**Exercise directions:**
From the records below, output exactly the lines running from the line containing "-- ==== Sys2Proof/Word.lean" through the line containing "register (R64). -/", and no others.

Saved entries
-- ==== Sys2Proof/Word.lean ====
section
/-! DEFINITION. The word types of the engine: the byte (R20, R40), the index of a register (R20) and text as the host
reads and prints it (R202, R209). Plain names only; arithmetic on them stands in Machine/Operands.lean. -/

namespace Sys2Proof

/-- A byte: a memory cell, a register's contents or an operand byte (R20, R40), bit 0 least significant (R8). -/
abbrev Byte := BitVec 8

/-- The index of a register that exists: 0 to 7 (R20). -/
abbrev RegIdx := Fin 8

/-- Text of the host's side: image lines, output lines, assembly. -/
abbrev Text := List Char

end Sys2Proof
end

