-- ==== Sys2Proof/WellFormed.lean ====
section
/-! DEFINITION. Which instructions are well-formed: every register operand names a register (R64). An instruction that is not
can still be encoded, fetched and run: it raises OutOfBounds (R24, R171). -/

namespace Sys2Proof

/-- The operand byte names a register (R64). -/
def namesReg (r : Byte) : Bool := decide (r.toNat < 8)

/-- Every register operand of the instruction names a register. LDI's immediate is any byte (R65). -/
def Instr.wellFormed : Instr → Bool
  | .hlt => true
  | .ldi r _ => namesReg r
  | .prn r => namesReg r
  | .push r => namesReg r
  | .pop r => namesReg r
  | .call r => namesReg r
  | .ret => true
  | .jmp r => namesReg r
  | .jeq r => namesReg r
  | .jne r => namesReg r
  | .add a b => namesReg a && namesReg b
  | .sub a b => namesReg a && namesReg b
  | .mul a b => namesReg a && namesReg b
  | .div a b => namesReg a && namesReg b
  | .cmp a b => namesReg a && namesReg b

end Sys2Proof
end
* * *
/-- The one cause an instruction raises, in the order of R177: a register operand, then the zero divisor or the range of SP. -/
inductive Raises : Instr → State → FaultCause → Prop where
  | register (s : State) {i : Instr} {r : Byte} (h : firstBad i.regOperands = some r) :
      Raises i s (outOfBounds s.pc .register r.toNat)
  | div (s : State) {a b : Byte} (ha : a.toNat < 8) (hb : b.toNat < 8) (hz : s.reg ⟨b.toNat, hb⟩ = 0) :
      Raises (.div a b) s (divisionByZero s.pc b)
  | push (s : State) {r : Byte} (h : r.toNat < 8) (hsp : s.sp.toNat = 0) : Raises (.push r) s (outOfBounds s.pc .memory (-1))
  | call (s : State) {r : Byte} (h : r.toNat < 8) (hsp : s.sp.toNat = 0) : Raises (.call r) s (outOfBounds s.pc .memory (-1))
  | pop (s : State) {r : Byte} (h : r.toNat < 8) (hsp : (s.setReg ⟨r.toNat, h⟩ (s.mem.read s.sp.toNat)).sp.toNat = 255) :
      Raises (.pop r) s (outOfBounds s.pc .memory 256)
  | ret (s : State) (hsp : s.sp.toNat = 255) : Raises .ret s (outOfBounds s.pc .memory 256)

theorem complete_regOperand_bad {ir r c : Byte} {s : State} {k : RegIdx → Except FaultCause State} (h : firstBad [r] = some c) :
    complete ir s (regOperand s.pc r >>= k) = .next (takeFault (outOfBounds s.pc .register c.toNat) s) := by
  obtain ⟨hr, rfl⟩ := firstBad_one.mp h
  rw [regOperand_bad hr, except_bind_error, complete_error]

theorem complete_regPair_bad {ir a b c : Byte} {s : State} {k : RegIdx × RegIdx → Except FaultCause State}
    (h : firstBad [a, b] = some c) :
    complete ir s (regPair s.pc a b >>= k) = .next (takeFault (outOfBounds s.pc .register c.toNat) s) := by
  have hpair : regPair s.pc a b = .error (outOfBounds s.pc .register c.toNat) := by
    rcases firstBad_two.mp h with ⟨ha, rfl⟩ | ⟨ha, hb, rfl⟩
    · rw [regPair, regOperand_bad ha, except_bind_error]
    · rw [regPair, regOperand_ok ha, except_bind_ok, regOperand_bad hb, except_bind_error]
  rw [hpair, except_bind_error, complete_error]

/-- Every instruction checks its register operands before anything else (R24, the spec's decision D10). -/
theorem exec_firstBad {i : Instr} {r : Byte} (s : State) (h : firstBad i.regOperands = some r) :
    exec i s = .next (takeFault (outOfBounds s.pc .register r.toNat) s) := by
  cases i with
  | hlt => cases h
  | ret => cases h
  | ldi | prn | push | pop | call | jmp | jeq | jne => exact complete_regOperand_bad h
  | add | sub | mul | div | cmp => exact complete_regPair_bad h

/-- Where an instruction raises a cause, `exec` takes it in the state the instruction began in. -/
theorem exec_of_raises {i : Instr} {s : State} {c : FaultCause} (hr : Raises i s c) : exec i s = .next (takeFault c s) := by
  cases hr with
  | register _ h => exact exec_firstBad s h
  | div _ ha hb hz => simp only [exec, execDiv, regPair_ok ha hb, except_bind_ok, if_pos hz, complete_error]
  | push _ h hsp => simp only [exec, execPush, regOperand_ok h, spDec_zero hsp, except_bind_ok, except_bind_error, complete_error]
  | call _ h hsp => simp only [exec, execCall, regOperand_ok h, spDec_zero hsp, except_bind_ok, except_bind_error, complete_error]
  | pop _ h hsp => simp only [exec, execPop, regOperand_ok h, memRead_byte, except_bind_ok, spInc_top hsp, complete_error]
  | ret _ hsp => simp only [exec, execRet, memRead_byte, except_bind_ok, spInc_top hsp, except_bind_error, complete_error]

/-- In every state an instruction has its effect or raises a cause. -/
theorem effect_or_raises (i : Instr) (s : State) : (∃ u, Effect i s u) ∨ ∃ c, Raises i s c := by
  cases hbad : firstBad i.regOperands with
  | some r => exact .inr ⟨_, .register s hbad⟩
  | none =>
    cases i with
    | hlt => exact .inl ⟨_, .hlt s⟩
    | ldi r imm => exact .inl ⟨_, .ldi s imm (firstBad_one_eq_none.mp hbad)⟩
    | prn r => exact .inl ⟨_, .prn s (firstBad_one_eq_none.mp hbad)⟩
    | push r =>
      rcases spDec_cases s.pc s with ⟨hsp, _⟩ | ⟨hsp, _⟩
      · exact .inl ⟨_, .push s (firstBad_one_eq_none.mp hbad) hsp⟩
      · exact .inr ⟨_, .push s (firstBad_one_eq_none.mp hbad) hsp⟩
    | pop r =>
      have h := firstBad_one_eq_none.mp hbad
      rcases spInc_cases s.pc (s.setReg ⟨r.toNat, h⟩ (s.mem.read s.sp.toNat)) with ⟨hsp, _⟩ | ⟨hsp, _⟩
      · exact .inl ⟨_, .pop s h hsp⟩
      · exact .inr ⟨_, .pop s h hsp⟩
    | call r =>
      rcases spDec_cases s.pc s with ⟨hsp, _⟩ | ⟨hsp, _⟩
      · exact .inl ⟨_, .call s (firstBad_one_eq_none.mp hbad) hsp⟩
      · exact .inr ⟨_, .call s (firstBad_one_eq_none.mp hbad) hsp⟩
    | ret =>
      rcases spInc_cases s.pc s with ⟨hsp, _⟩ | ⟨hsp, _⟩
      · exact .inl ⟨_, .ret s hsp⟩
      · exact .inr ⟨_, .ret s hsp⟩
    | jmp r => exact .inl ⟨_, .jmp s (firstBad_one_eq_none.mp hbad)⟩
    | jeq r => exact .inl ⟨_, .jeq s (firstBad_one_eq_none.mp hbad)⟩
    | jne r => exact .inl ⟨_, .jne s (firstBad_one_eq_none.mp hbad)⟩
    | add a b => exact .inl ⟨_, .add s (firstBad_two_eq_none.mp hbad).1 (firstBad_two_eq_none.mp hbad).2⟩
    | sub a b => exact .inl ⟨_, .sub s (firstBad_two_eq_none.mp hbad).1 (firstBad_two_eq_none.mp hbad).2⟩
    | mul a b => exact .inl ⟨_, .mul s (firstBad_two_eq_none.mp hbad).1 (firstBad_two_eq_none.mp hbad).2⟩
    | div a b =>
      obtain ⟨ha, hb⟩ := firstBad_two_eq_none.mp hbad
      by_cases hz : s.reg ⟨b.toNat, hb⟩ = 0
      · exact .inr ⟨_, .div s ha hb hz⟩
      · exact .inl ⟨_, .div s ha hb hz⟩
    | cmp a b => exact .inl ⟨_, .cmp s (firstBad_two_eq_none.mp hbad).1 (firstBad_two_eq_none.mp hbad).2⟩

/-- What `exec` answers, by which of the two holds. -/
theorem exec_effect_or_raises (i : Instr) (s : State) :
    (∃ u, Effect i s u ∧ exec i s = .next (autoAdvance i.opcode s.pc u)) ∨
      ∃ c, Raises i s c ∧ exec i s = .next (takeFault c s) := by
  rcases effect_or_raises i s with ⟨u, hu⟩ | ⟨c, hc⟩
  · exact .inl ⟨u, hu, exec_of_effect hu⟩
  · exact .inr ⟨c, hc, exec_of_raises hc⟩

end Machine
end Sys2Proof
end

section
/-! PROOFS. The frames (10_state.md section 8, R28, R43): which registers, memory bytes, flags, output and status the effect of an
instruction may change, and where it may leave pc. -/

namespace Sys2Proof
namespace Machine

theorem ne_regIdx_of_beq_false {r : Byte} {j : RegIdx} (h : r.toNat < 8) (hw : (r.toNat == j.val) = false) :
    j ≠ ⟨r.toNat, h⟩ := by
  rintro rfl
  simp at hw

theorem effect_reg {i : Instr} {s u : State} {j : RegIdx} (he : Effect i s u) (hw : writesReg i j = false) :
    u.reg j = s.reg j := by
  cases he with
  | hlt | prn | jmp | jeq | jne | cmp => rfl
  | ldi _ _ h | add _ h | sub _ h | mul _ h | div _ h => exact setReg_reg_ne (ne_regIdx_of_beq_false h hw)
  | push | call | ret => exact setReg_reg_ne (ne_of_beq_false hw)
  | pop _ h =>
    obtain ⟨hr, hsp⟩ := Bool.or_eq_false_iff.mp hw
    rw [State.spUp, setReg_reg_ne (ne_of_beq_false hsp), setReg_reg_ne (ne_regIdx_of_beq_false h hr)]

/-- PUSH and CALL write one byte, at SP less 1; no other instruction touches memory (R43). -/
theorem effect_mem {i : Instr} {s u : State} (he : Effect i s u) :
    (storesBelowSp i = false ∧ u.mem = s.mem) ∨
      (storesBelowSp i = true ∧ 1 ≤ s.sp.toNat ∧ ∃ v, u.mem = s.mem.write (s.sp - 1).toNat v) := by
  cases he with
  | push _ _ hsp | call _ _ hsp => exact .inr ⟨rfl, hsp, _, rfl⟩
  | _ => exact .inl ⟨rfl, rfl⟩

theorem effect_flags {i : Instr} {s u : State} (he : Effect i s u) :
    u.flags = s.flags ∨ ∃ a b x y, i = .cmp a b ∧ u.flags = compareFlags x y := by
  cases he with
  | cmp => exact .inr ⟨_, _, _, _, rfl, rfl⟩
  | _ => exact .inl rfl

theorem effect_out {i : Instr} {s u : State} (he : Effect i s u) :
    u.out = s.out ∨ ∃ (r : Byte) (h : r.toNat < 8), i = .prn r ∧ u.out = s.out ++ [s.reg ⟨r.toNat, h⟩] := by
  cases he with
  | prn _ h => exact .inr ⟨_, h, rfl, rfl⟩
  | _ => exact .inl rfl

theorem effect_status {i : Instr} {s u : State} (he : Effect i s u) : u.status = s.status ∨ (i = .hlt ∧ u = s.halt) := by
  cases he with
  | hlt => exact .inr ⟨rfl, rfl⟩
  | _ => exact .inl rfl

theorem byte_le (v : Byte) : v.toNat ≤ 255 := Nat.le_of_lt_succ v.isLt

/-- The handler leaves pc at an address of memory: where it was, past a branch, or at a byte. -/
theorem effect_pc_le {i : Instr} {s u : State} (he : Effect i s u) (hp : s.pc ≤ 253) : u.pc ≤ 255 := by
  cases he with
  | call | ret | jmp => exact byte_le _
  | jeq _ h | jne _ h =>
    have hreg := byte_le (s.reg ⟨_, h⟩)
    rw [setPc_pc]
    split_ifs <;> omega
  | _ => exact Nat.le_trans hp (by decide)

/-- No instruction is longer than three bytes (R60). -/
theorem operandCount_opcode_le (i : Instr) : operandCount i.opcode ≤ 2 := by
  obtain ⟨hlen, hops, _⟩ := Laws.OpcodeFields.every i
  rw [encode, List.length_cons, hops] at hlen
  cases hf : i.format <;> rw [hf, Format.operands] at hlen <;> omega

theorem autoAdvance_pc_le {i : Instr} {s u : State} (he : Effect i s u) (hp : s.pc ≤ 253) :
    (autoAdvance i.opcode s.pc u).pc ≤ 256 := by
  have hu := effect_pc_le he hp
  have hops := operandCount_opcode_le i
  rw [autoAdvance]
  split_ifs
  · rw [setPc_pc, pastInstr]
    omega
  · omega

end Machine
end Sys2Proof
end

**Reply to the exercise:**
-- ==== Sys2Proof/Word.lean ====
section
/-! DEFINITION. The word types of the engine: the byte (R20, R40), the index of a register (R20) and text as the host
reads and prints it (R202, R209). Plain names only; arithmetic on them stands in Machine/Operands.lean. -/

namespace Sys2Proof

/-- A byte: a memory cell, a register's contents or an operand byte (R20, R40), bit 0 least significant (R8). -/
abbrev Byte := BitVec 8

/-- The index of a register that exists: 0 to 7 (R20). -/
abbrev RegIdx := Fin 8

/-- Text of the host's side: image lines, output lines, assembly. -/
abbrev Text := List Char

end Sys2Proof
end

-- ==== Sys2Proof/WellFormed.lean ====
section
/-! DEFINITION. Which instructions are well-formed: every register operand names a register (R64). An instruction that is not
can still be encoded, fetched and run: it raises OutOfBounds (R24, R171). -/

namespace Sys2Proof

/-- The operand byte names a register (R64). -/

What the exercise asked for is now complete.